田川の偉人冊子で紹介 山本作兵衛、小野芳香、河村光陽… 寺子屋プロジェクト「古里に誇りを」

西日本新聞 筑豊版

 子どもたちに郷土の偉人を紹介するボランティア団体「田川de寺子屋プロジェクト」の原田巌さん(76)と桜井英夫さん(62)が、偉人の記録をまとめた冊子「田川ゆかりの偉人たち」を発行した。田川市郡内の保育園や小学校、病院などに無料で配布しており、原田さんは「大人にも地元の偉人のことを知ってもらい、古里に誇りを持ってもらえれば」としている。

 原田さんと桜井さんは県の事業で、未就学児に地元の偉人の話を読み聞かせる活動に参加したのをきっかけに、2014年に寺子屋プロジェクトを設立。これまで、田川市郡内の保育園などで延べ約5千人の子どもたちに、軽妙な語り口に歌を交え偉人の足跡や人となりを紹介してきた。

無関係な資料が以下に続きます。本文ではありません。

-- ==== Sys2Proof/Tests/Slice0.lean ====
section
/-! SUPPORT. The model's own tests. Expected values are the words of 30_encoding.md and the vectors of
95_test_vectors.md (named V-…), never the model's own answers; the last part gives, for each statement
with hypotheses, a state and operands that meet them. -/

namespace Sys2Proof.Tests

open Sys2Proof Sys2Proof.Machine

/-! ## Helpers -/

/-- The state of a next outcome. -/
def after (r : Result) : State :=
  match r with
  | .next t => t
  | .fault _ => State.reset
  | .refused _ => State.reset

/-- The reset state with other disk registers. -/
def withDisk (d : DiskRegs) : State := { State.reset with disk := d }

/-- The reset state with other I/O board registers. -/
def withIob (i : IobRegs) : State := { State.reset with iob := i }

/-- The reset state with other timing registers. -/
def withTiming (t : TimingRegs) : State := { State.reset with timing := t }

/-- The reset state in which a transaction waits. -/
def waiting (t : Transaction) : State := State.reset.offer (.transaction t)

/-- Command flags. -/
def flags (done : Bool) : CommandFlags := { attnIntEn := false, doneIntEn := done, upper := 0 }

/-- A two-block image: label words 0 (the magic), 2, 3, 4 = 815, 19, 17, whose stored bytes are those of
vectors V-M2 and V-M4; block 1 counts its bytes. -/
def image : List Byte :=
  [0x42, 0x4C, 0x4C, 0x41, 0, 0, 1, 0, 0, 0, 0x2F, 3, 0, 0, 19, 0, 0, 0, 17, 0] ++ List.replicate 1004 0 ++
    (List.range 1024).map (BitVec.ofNat 8)

/-- Geometry 815/19/17. -/
def geometry : DiskRegs := { DiskRegs.reset with cyls := 815, heads := 19, blocksPerTrack := 17 }

/-- The start state of V-D1: `clp` = 0x1000, one CCW there, the image attached; every service answers. -/
def reading (ccw : Word) (mem : Memory) : State :=
  { State.reset with
    disk := { geometry with clp := 0x1000, media := .attached image }
    mem := (0x1000, ccw) :: mem
    env := { Env.reset with
      memReadFaults := [false, false]
      memWriteFaults := List.replicate 256 false
      mediaFails := [false, false] } }

/-- A front end with a modifier key 1, the Help key 2 and a table with one override. -/
def fe : FrontEnd Nat :=
  { isModifier := fun c => c == 1
    fkey := fun c => if c = 2 then some .help else none
    fkeyCode := fun _ => 0x0B4
    scanBase := fun c shifted => if c = 3 then (if shifted then 0o144 else 0o44) else 0
    scanPatches := [(5, false, 7), (5, false, 9)]
    extraShift := 1
    extraCtrl := 2
    extraMeta := 4
    mouseRaw := fun _ _ => (0, 0) }

/-- The reset state after a key of that front end. -/
def pressed (code extra : Nat) : State := State.reset.pressKey fe true false code extra

/-! ## Well-formedness refuses -/

theorem test_illformed_net_reads :
    WellFormed (.iobRdNet 0o137) = false ∧ WellFormed (.iobRdNet 0o153) = false := by decide
theorem test_illformed_net_writes :
    WellFormed (.iobWrNet 0o137 0) = false ∧ WellFormed (.iobWrNet 0o153 0) = false := by decide
theorem test_illformed_unmapped_reads :
    WellFormed (.iobRdUnmapped 0o100) = false ∧ WellFormed (.iobRdUnmapped 0o152) = false := by decide
theorem test_illformed_unmapped_writes :
    WellFormed (.iobWrUnmapped 0o124 0) = false ∧ WellFormed (.iobWrUnmapped 0o140 0) = false := by decide
theorem test_illformed_unknown_keys :
    ∀ k ∈ [0, 0o10, 0o11, 0o1005, 0o405], WellFormed (.dskCmdUnknown k (flags false)) = false := by decide

/-! ## Decoding: words written out from 30_encoding.md R91, R95 to R98, R101 -/

/-- A selector without operands decodes to an instruction. -/
def decodes (sel : Half) (i : Instr) : Bool := decodeTransaction ⟨sel, .absent⟩ == .ok i
/-- A selector with a 32-bit value. -/
def decodes32 (sel : Half) (v : Word) (i : Instr) : Bool := decodeTransaction ⟨sel, .word32 v⟩ == .ok i
/-- A selector with a 16-bit value. -/
def decodes16 (sel v : Half) (i : Instr) : Bool := decodeTransaction ⟨sel, .word16 v⟩ == .ok i

theorem test_decode_disk_reads :
    decodes 0x0000 .dskRdStatus ∧ decodes 0x0001 .dskRdMa ∧ decodes 0x0002 .dskRdDa ∧
    decodes 0x0003 .dskRdEcc ∧ decodes 0x0004 .dskRdStatus2 ∧ decodes 0x0005 .dskRdClp ∧
    decodes 0x0006 .dskRdDa2 ∧ decodes 0x0007 .dskRdZero := by decide
theorem test_decode_disk_writes :
    decodes32 0x2000 1 (.dskWrNop 0 1) ∧ decodes32 0x2001 1 (.dskWrNop 1 1) ∧
    decodes32 0x2002 1 (.dskWrNop 2 1) ∧ decodes32 0x2003 1 (.dskWrNop 3 1) ∧
    decodes32 0x2004 0o4000 (.dskWrCmd 0x800) ∧ decodes32 0x2005 0x1000 (.dskWrClp 0x1000) ∧
    decodes32 0x2006 0x10 (.dskWrDa 0x10) ∧ decodes32 0x2007 0 (.dskWrStart 0) := by decide
theorem test_decode_iob_reads :
    decodes 0x4040 .iobRdKbdLo ∧ decodes 0x4042 .iobRdKbdHi ∧ decodes 0x4044 .iobRdMouseY ∧
    decodes 0x4046 .iobRdMouseX ∧ decodes 0x4048 .iobRdBeep ∧ decodes 0x404A .iobRdKbdCsr ∧
    decodes 0x4050 .iobRdUsecLo ∧ decodes 0x4052 .iobRdUsecHi ∧ decodes 0x4054 .iobRdClk60 := by decide
theorem test_decode_iob_writes :
    decodes16 0x6040 9 (.iobWrKbdLo 9) ∧ decodes16 0x6042 9 (.iobWrKbdHi 9) ∧
    decodes16 0x6044 9 (.iobWrMouseY 9) ∧ decodes16 0x6046 9 (.iobWrMouseX 9) ∧
    decodes16 0x6048 9 (.iobWrBeep 9) ∧ decodes16 0x604A 9 (.iobWrKbdCsr 9) ∧
    decodes16 0x6050 9 (.iobWrUsecLo 9) ∧ decodes16 0x6052 9 (.iobWrUsecHi 9) ∧
    decodes16 0x6054 9 (.iobWrClk60 9) := by decide
theorem test_decode_iob_net :
    decodes 0x4060 (.iobRdNet 0o140) ∧ decodes 0x4066 (.iobRdNet 0o146) ∧ decodes 0x406A (.iobRdNet 0o152) ∧
    decodes16 0x6060 7 (.iobWrNet 0o140 7) ∧ decodes16 0x606A 7 (.iobWrNet 0o152 7) := by decide
theorem test_decode_iob_unmapped :
    decodes 0x4041 (.iobRdUnmapped 0o101) ∧ decodes 0x41FF (.iobRdUnmapped 0o777) ∧
    decodes 0x405F (.iobRdUnmapped 0o137) ∧ decodes 0x406B (.iobRdUnmapped 0o153) ∧
    decodes16 0x6080 7 (.iobWrUnmapped 0o200 7) := by decide
theorem test_decode_tv : decodes 0x8000 .tvRdCsr ∧ decodes32 0xA000 0x13 (.tvWrCsr 0x13) := by decide
theorem test_decode_events :
    decodes 0xC000 .evReset ∧
    decodeTransaction ⟨0xC001, .image .unreadable⟩ = .ok (.evAttach .unreadable) ∧
    decodeTransaction ⟨0xC003, .mouse 300 150 (-1) 2 5⟩ = .ok (.evMouse 300 150 (-1) 2 5) ∧
    decodes 0xC004 .evTick ∧ decodes 0xC005 .evDeliver := by decide
/-- KEY, with whatever key code, and as a table word. -/
theorem test_decode_key (code : KeyCode) : decodeTransaction ⟨0xC002, .key code 1⟩ = .ok (.evKey code 1) := by
  simp [decodeTransaction, selRsv, selSpace, selDir, selOff, decodeEvent, takeKey]
theorem test_decode_key_word : (decodeTableWord 16 0xC002).isSome = true := by decide
/-- V-E3, V-E6, V-E12, V-E14, V-E15 (R92); the last is the model's own refusal (log 2). -/
theorem test_decode_refuses :
    decodeTransaction ⟨0x0008, .absent⟩ = .error .diskOffset ∧
    decodeTransaction ⟨0x0200, .absent⟩ = .error .reservedBits ∧
    decodeTransaction ⟨0x8001, .absent⟩ = .error .tvOffset ∧
    decodeTransaction ⟨0xC006, .absent⟩ = .error .eventId ∧
    decodeTransaction ⟨0xE000, .absent⟩ = .error .eventDirection ∧
    decodeTransaction ⟨0x2004, .absent⟩ = .error .operandsMismatch := by decide
/-- V-C1 to V-C11. -/
theorem test_decode_commands :
    decodeCommand 0 = .dskCmdRead ⟨false, false, 0⟩ ∧
    decodeCommand 0o4000 = .dskCmdRead ⟨false, true, 0⟩ ∧
    decodeCommand 0o2000 = .dskCmdRead ⟨true, false, 0⟩ ∧
    decodeCommand 0xFFFFF000 = .dskCmdRead ⟨false, false, 0xFFFFF⟩ ∧
    decodeCommand 0o10 = .dskCmdReadCompare ⟨false, false, 0⟩ ∧
    decodeCommand 0o4011 = .dskCmdWrite ⟨false, true, 0⟩ ∧
    decodeCommand 0o1005 = .dskCmdRecalibrate ⟨false, false, 0⟩ ∧
    decodeCommand 0o405 = .dskCmdFaultClear ⟨false, false, 0⟩ ∧
    decodeCommand 0o20 = .dskCmdUnknown 0o20 ⟨false, false, 0⟩ ∧
    decodeCommand 0o1010 = .dskCmdUnknown 0o1010 ⟨false, false, 0⟩ ∧
    decodeCommand 0o5 = .dskCmdUnknown 5 ⟨false, false, 0⟩ := by decide
/-- Words of spec/opcode_table.json as the host numbers them (log 3). -/
theorem test_decode_table_words :
    decodeTableWord 16 0x2007 = some (.dskWrStart 0) ∧ decodeTableWord 16 0x4068 = some (.iobRdNet 0o150) ∧
    decodeTableWord 16 0x0205 = some (.dskCmdRecalibrate ⟨false, false, 0⟩) ∧
    decodeTableWord 32 0 = some (.dskCmdRead ⟨false, false, 0⟩) ∧ decodeTableWord 16 0xE000 = none := by decide
/-- R121's expansions assemble to the selectors of P1 and of the microsecond and mouse reads. -/
theorem test_pseudo_instructions :
    (pseudoDiskRead 0x10 0x1000 true).map assemble =
      [⟨0x2006, .word32 0x10⟩, ⟨0x2005, .word32 0x1000⟩, ⟨0x2004, .word32 0x800⟩, ⟨0x2007, .word32 0⟩] ∧
    pseudoUsecRead.map assemble = [⟨0x4050, .absent⟩, ⟨0x4052, .absent⟩] ∧
    pseudoMouseRead.map assemble = [⟨0x4044, .absent⟩, ⟨0x4046, .absent⟩] := by decide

 冊子は、2人が約1年かけて資料を集めて執筆。国連教育科学文化機関(ユネスコ)の「世界の記憶」(世界記憶遺産)に「炭坑記録画」が登録された作者の山本作兵衛(1892~1984)▽炭坑節の生みの親とされる小野芳香(1892~1958)▽童謡「うれしいひなまつり」などを作曲した河村光陽(1897~1946)ら8人を紹介している。

 冊子はA4判18ページで、300部を用意。活動に寄付(上限500円)した人にも提供する。原田さんは「8人の存在を伝えることが目的。その上で、他にも取り上げるべき人がいると思ったら連絡してほしい」と話している。